■ RECORDS TO USE ■

/-- R28 to R30: GEOM0, GEOM1 and GEOM2 report the geometry of CFG in their fields, read 0 while CFG is not valid, and refuse
writes. -/
def Obligations.GeometryRegisters : Prop :=
  (∀ s : State, Valid s →
    ((s.registerWord 0x018).extractLsb' 0 8).toNat = 4 * s.version + 17 ∧
    ((s.registerWord 0x018).extractLsb' 8 12).toNat = s.row.k ∧ (s.registerWord 0x018).extractLsb' 20 12 = 0 ∧
    ((s.registerWord 0x01C).extractLsb' 0 12).toNat = s.total ∧ ((s.registerWord 0x01C).extractLsb' 12 5).toNat = s.row.e ∧
    ((s.registerWord 0x01C).extractLsb' 17 7).toNat = s.row.n ∧
    ((s.registerWord 0x01C).extractLsb' 24 3).toNat = remOf s.version ∧ (s.registerWord 0x01C).extractLsb' 27 5 = 0 ∧
    ((s.registerWord 0x020).extractLsb' 0 7).toNat = s.row.n1 ∧ ((s.registerWord 0x020).extractLsb' 8 7).toNat = s.row.k1 ∧
    ((s.registerWord 0x020).extractLsb' 16 7).toNat = s.row.n2 ∧ ((s.registerWord 0x020).extractLsb' 24 7).toNat = s.row.k2 ∧
    (∀ i ∈ [7, 15, 23, 31], (s.registerWord 0x020).getLsbD i = false)) ∧
  (∀ s : State, ¬ Valid s → ∀ off ∈ [0x018, 0x01C, 0x020], s.registerWord off = 0) ∧
  (∀ (s : State) (w : Word), ∀ off ∈ [0x018, 0x01C, 0x020], hostReadData off 4 s = some (s.registerWord off) ∧
    ∀ n ∈ [1, 2, 4], hostWrite off n w s = .next { s with resp := some ⟨true, none⟩ })

/-- R51, R42: a read of n = 1, 2 or 4 bytes of the MATRIX window at cell (r, c) while BUSY = 0 gives the cell bytes of (r, c) to
(r, c + n − 1), cell (r, c) in bits [7:0]: the planes of each cell inside the symbol, and 0 for each cell outside it. -/
def Obligations.MatrixWindowShowsTheSymbol : Prop :=
  ∀ (s : State) (n r c : Nat), s.status.busy = false → n ∈ [1, 2, 4] → r < 256 → c < 256 → c % n = 0 →
    ∃ w, hostReadData (0x10000 + 256 * r + c) n s = some w ∧
      (∀ i, i < n → Valid s → r < s.side → c + i < s.side →
        w.getLsbD (8 * i) = (s.readCell r (c + i)).dark ∧ w.getLsbD (8 * i + 1) = (s.readCell r (c + i)).func ∧
        w.getLsbD (8 * i + 2) = (s.readCell r (c + i)).set ∧ w.getLsbD (8 * i + 3) = (s.readCell r (c + i)).rsv ∧
        w.extractLsb' (8 * i + 4) 4 = 0) ∧
      (∀ i, i < n → ¬ (Valid s ∧ r < s.side ∧ c + i < s.side) → w.extractLsb' (8 * i) 8 = 0) ∧
      (∀ k, 8 * n ≤ k → w.getLsbD k = false)

/-- R31, R32: while BUSY = 0 PEN[m][j] reads at 0x100 + 16·m + 4·j and PENTOT[m] at 0x180 + 4·m. -/
def Obligations.PenaltyRegistersAreReadAtTheirOffsets : Prop :=
  ∀ (s : State) (m : Fin 8), s.status.busy = false →
    hostReadData (0x00100 + 16 * m.val) 4 s = some (s.pen[m]).p1 ∧
    hostReadData (0x00104 + 16 * m.val) 4 s = some (s.pen[m]).p2 ∧
    hostReadData (0x00108 + 16 * m.val) 4 s = some (s.pen[m]).p3 ∧
    hostReadData (0x0010C + 16 * m.val) 4 s = some (s.pen[m]).p4 ∧
    hostReadData (0x00180 + 4 * m.val) 4 s = some s.pentot[m]

/-! ### The field, the generators and the remainder (41_ec_encoder.md) -/

/-- R79: the field laws of gfmul over gfadd. -/
def Obligations.FieldLawsHold : Prop :=
  ∀ a b c : Byte, gfmul a b = gfmul b a ∧ gfmul (gfmul a b) c = gfmul a (gfmul b c) ∧
    gfmul a (gfadd b c) = gfadd (gfmul a b) (gfmul a c) ∧ gfmul a 0x01 = a ∧ gfmul a 0x00 = 0x00 ∧
    (a ≠ 0x00 → ∃ d, gfmul a d = 0x01)

/-- R80: α is primitive, the tables are those of its powers, and multiplication by the tables is gfmul. -/
def Obligations.TablesMultiplyAsTheField : Prop :=
  (∀ i j, i < 255 → j < 255 → alphaPow i = alphaPow j → i = j) ∧ (∀ a : Byte, a ≠ 0 → ∃ i, i < 255 ∧ alphaPow i = a) ∧
  alphaPow 255 = 0x01 ∧ (∀ i, i < 256 → gfExp i = alphaPow i) ∧ (∀ i, i < 255 → gfLog (gfExp i) = some i) ∧
  (∀ a b : Byte, gfmulByTables a b = gfmul a b)

/-- R81: the generator polynomials of the smallest, a middle and the largest degree, as exponents of α. -/
def Obligations.GeneratorPolynomialsMatchTheTable : Prop :=
  (genpoly 7).map gfLog = [0, 87, 229, 146, 149, 238, 102, 21].map some ∧
  (genpoly 18).map gfLog =
    [0, 215, 234, 158, 94, 184, 97, 118, 170, 79, 187, 152, 148, 252, 179, 5, 98, 96, 153].map some ∧
  (genpoly 30).map gfLog = [0, 41, 173, 145, 152, 216, 31, 179, 182, 50, 48, 110, 86, 239, 96, 222, 125, 42, 173, 226, 193,
    224, 130, 156, 37, 251, 216, 238, 40, 192, 180].map some

/-- R88: the remainder has E codewords, is GF(2)-linear, is 0 for zero data, ignores leading zeros, and is G_E[1 .. E] for
[0x01]. -/
def Obligations.RemainderIsLinear : Prop :=
  ∀ (e : Nat) (d d' : List Byte), (rsRemainder d e).length = e ∧
    (d.length = d'.length → rsRemainder (List.zipWith (· ^^^ ·) d d') e =
      List.zipWith (· ^^^ ·) (rsRemainder d e) (rsRemainder d' e)) ∧
    (∀ k, rsRemainder (List.replicate k 0) e = List.replicate e 0) ∧
    rsRemainder (0 :: d) e = rsRemainder d e ∧ rsRemainder [0x01] e = (genpoly e).tail

/-- R88: the codeword polynomial D(x)·x^E + R(x) is zero at α^0 … α^(E−1). -/
def Obligations.CodewordHasZeroSyndromes : Prop :=
  ∀ (e : Nat) (d : List Byte) (i : Nat), i < e → polyEval (d ++ rsRemainder d e) (alphaPow i) = 0

/-! ### The tables -/

/-- R85: every row of the block table satisfies the relations of the rule. -/
def Obligations.BlockTableRelations : Prop :=
  ∀ v l, 1 ≤ v → v ≤ 40 → l < 4 →
    (1 ≤ (blockRow v l).n ∧ (blockRow v l).n = (blockRow v l).n1 + (blockRow v l).n2) ∧
    (blockRow v l).n2 < (blockRow v l).n ∧
    (0 < (blockRow v l).n2 → (blockRow v l).k2 = (blockRow v l).k1 + 1) ∧
    (blockRow v l).k + (blockRow v l).n * (blockRow v l).e = totalOf v ∧ 1 ≤ (blockRow v l).k1 ∧ (blockRow v l).e ≤ 30 ∧
    (blockRow v l).n ≤ 81 ∧ (blockRow v l).k ≤ 2956 ∧ (blockRow v l).n * (blockRow v l).e ≤ 2430 ∧ totalOf v ≤ 3706 ∧
    (l < 3 → (blockRow v (l + 1)).k < (blockRow v l).k)

/-- R83: the formula gives raw(V), and its A is the number of alignment coordinates. The coordinates P(V) are those of the
formula in R94. -/
def Obligations.RawCountFormula : Prop :=
  ∀ v, 1 ≤ v → v ≤ 40 → (2 ≤ v → (alignOf v).length = v / 7 + 2) ∧ alignOf v = alignByStep v ∧
    (rawOf v : Int) = (16 * v + 128) * v + 64 -
      (if 2 ≤ v then (25 * ((v / 7 + 2 : Nat) : Int) - 10) * ((v / 7 + 2 : Nat) : Int) - 55 else 0) -
      (if 7 ≤ v then 36 else 0)

/-- R116 to R118: the format and version words of sample configurations; the 32 format words are non-zero and any two differ
in at least 7 bits; the 34 version words are distinct and their top six bits are V. -/
def Obligations.InformationWordsAreFarApart : Prop :=
  fmtWord 0 0 = 0x77C4 ∧ fmtWord 1 0 = 0x5412 ∧ fmtWord 2 7 = 0x2BED ∧ fmtWord 3 3 = 0x19D0 ∧
  verWord 7 = 0x07C94 ∧ verWord 40 = 0x28C69 ∧
  (∀ e e' : Fin 4, ∀ k k' : Fin 8, fmtWord (BitVec.ofNat 2 e.val) k.val ≠ 0 ∧
    ((e, k) ≠ (e', k') → 7 ≤ ((List.range 15).filter fun i =>
      (fmtWord (BitVec.ofNat 2 e.val) k.val ^^^ fmtWord (BitVec.ofNat 2 e'.val) k'.val).getLsbD i).length)) ∧
  (∀ v v', 7 ≤ v → v ≤ 40 → 7 ≤ v' → v' ≤ 40 → (verWord v).toNat / 2 ^ 12 = v ∧ (verWord v = verWord v' → v = v'))

/-! ### The matrix -/

/-- R100: the cell after BUILD_FUNC's drawings is that of the highest entry it falls in. -/
def Obligations.LastDrawingWins : Prop :=
  ∀ v r c, 1 ≤ v → v ≤ 40 → r < 4 * v + 17 → c < 4 * v + 17 → (funcGrid v).get r c = drawnCell v r c

/-- R101: after BUILD_FUNC's drawings the symbol has 8·T + REM = raw(V) cells with FUNC = 0 and 30 or 66 with RSV = 1. -/
def Obligations.FunctionModuleCounts : Prop :=
  ∀ v, 1 ≤ v → v ≤ 40 →
    ((positions (4 * v + 17)).filter fun p => !((funcGrid v).get p.1 p.2).func).length = 8 * totalOf v + remOf v ∧
    8 * totalOf v + remOf v = rawOf v ∧
    ((positions (4 * v + 17)).filter fun p => ((funcGrid v).get p.1 p.2).rsv).length = if v < 7 then 30 else 66

/-- R102: the traversal visits the cells with FUNC = 0 in the order of the column pairs. -/
def Obligations.TraversalFollowsTheColumnPairs : Prop :=
  ∀ (v : Nat) (func : Nat → Nat → Bool), 1 ≤ v → v ≤ 40 →
    zigzag (4 * v + 17) (Grid.tabulate (4 * v + 17) fun r c => ⟨true, func r c, false, false⟩) =
      placementOrder (4 * v + 17) func

/-- R105, R107: the eight conditions, each by what it says of divisibility; a mask applied twice restores the matrix, changes
only cells with FUNC = 0 and only their DARK plane; every condition holds at (0, 0); two masks whose conditions disagree on a
data module give different copies of a matrix, and in every version any two of the eight disagree on some data module. -/
def Obligations.MaskingTwiceRestores : Prop :=
  (∀ r c : Nat, (maskCond 0 r c = true ↔ 2 ∣ r + c) ∧ (maskCond 1 r c = true ↔ 2 ∣ r) ∧ (maskCond 2 r c = true ↔ 3 ∣ c) ∧
    (maskCond 3 r c = true ↔ 3 ∣ r + c) ∧ (maskCond 4 r c = true ↔ 2 ∣ r / 2 + c / 3) ∧ (maskCond 5 r c = true ↔ 6 ∣ r * c) ∧
    (maskCond 6 r c = true ↔ r * c % 6 ≤ 2) ∧ (maskCond 7 r c = true ↔ 2 ∣ r + c + r * c % 3)) ∧
  (∀ (k : Nat) (g : Grid), maskGrid k (maskGrid k g) = g) ∧
  (∀ (k r c : Nat) (x : Cell), (x.func = true → maskCell k r c x = x) ∧
    maskCell k r c x = { x with dark := (maskCell k r c x).dark }) ∧
  (∀ k, k < 8 → maskCond k 0 0 = true) ∧
  (∀ (n k k' r c : Nat) (f : Nat → Nat → Cell), r < n → c < n → (f r c).func = false → maskCond k r c ≠ maskCond k' r c →
    maskGrid k (Grid.tabulate n f) ≠ maskGrid k' (Grid.tabulate n f)) ∧
  (∀ v k k', 1 ≤ v → v ≤ 40 → k < 8 → k' < 8 → k ≠ k' → ∃ r c, r < 4 * v + 17 ∧ c < 4 * v + 17 ∧
    ((funcGrid v).get r c).func = false ∧ maskCond k r c ≠ maskCond k' r c)

/-! ### The penalties -/

/-- R109: rule 1 scores 3 + (L − 5) for every maximal run of L ≥ 5 cells of one colour in every row and column. -/
def Obligations.RuleOneScoresMaximalRuns : Prop :=
  ∀ (n : Nat) (x : List (List Bool)), IsSquareArray n x →
    pen1 n x = ((allLines n x).map fun l =>
      ((l.splitBy (· == ·)).map fun run => if 5 ≤ run.length then 3 + (run.length - 5) else 0).sum).sum

/-- R110: rule 2 is three times the number of positions whose 2 × 2 block is all one colour. -/
def Obligations.RuleTwoCountsBlocks : Prop :=
  ∀ (n : Nat) (x : List (List Bool)), IsSquareArray n x →
    pen2 x = 3 * ((positions (n - 1)).filter fun p =>
      colourAt x p.1 p.2 = colourAt x p.1 (p.2 + 1) ∧ colourAt x p.1 p.2 = colourAt x (p.1 + 1) p.2 ∧
      colourAt x p.1 p.2 = colourAt x (p.1 + 1) (p.2 + 1)).length

/-- R111: rule 3 is forty times the number of windows of 11 cells in rows and columns that equal one of the two patterns. -/
def Obligations.RuleThreeCountsWindows : Prop :=
  ∀ (n : Nat) (x : List (List Bool)), IsSquareArray n x → 11 ≤ n →
    pen3 n x = 40 * ((allLines n x).map fun l => ((List.range (n - 10)).filter fun i =>
      (l.drop i).take 11 = [true, false, true, true, true, false, true, false, false, false, false] ∨
      (l.drop i).take 11 = [false, false, false, false, true, false, true, true, true, false, true]).length).sum

/-- R112: rule 4 is 10 · floor(|20·D − 10·n²| / n²) for D dark cells among n². -/
def Obligations.RuleFourMeasuresBalance : Prop :=
  ∀ (n d : Nat) (x : List (List Bool)), IsSquareArray n x →
    d = ((positions n).filter fun p => colourAt x p.1 p.2).length →
    pen4 n x = 10 * ((if 10 * n ^ 2 ≤ 20 * d then 20 * d - 10 * n ^ 2 else 10 * n ^ 2 - 20 * d) / n ^ 2)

■ PROBLEM STATEMENT ■
Exact duplication is required for the lines above, from the line that contains "(maskCond 3 r" to the line that contains "and column. -/", inclusive; omit all others.

■ RESPONSE AREA ■
    (maskCond 3 r c = true ↔ 3 ∣ r + c) ∧ (maskCond 4 r c = true ↔ 2 ∣ r / 2 + c / 3) ∧ (maskCond 5 r c = true ↔ 6 ∣ r * c) ∧
    (maskCond 6 r c = true ↔ r * c % 6 ≤ 2) ∧ (maskCond 7 r c = true ↔ 2 ∣ r + c + r * c % 3)) ∧
  (∀ (k : Nat) (g : Grid), maskGrid k (maskGrid k g) = g) ∧
  (∀ (k r c : Nat) (x : Cell), (x.func = true → maskCell k r c x = x) ∧
    maskCell k r c x = { x with dark := (maskCell k r c x).dark }) ∧
  (∀ k, k < 8 → maskCond k 0 0 = true) ∧
  (∀ (n k k' r c : Nat) (f : Nat → Nat → Cell), r < n → c < n → (f r c).func = false → maskCond k r c ≠ maskCond k' r c →
    maskGrid k (Grid.tabulate n f) ≠ maskGrid k' (Grid.tabulate n f)) ∧
  (∀ v k k', 1 ≤ v → v ≤ 40 → k < 8 → k' < 8 → k ≠ k' → ∃ r c, r < 4 * v + 17 ∧ c < 4 * v + 17 ∧
    ((funcGrid v).get r c).func = false ∧ maskCond k r c ≠ maskCond k' r c)

/-! ### The penalties -/

/-- R109: rule 1 scores 3 + (L − 5) for every maximal run of L ≥ 5 cells of one colour in every row and column. -/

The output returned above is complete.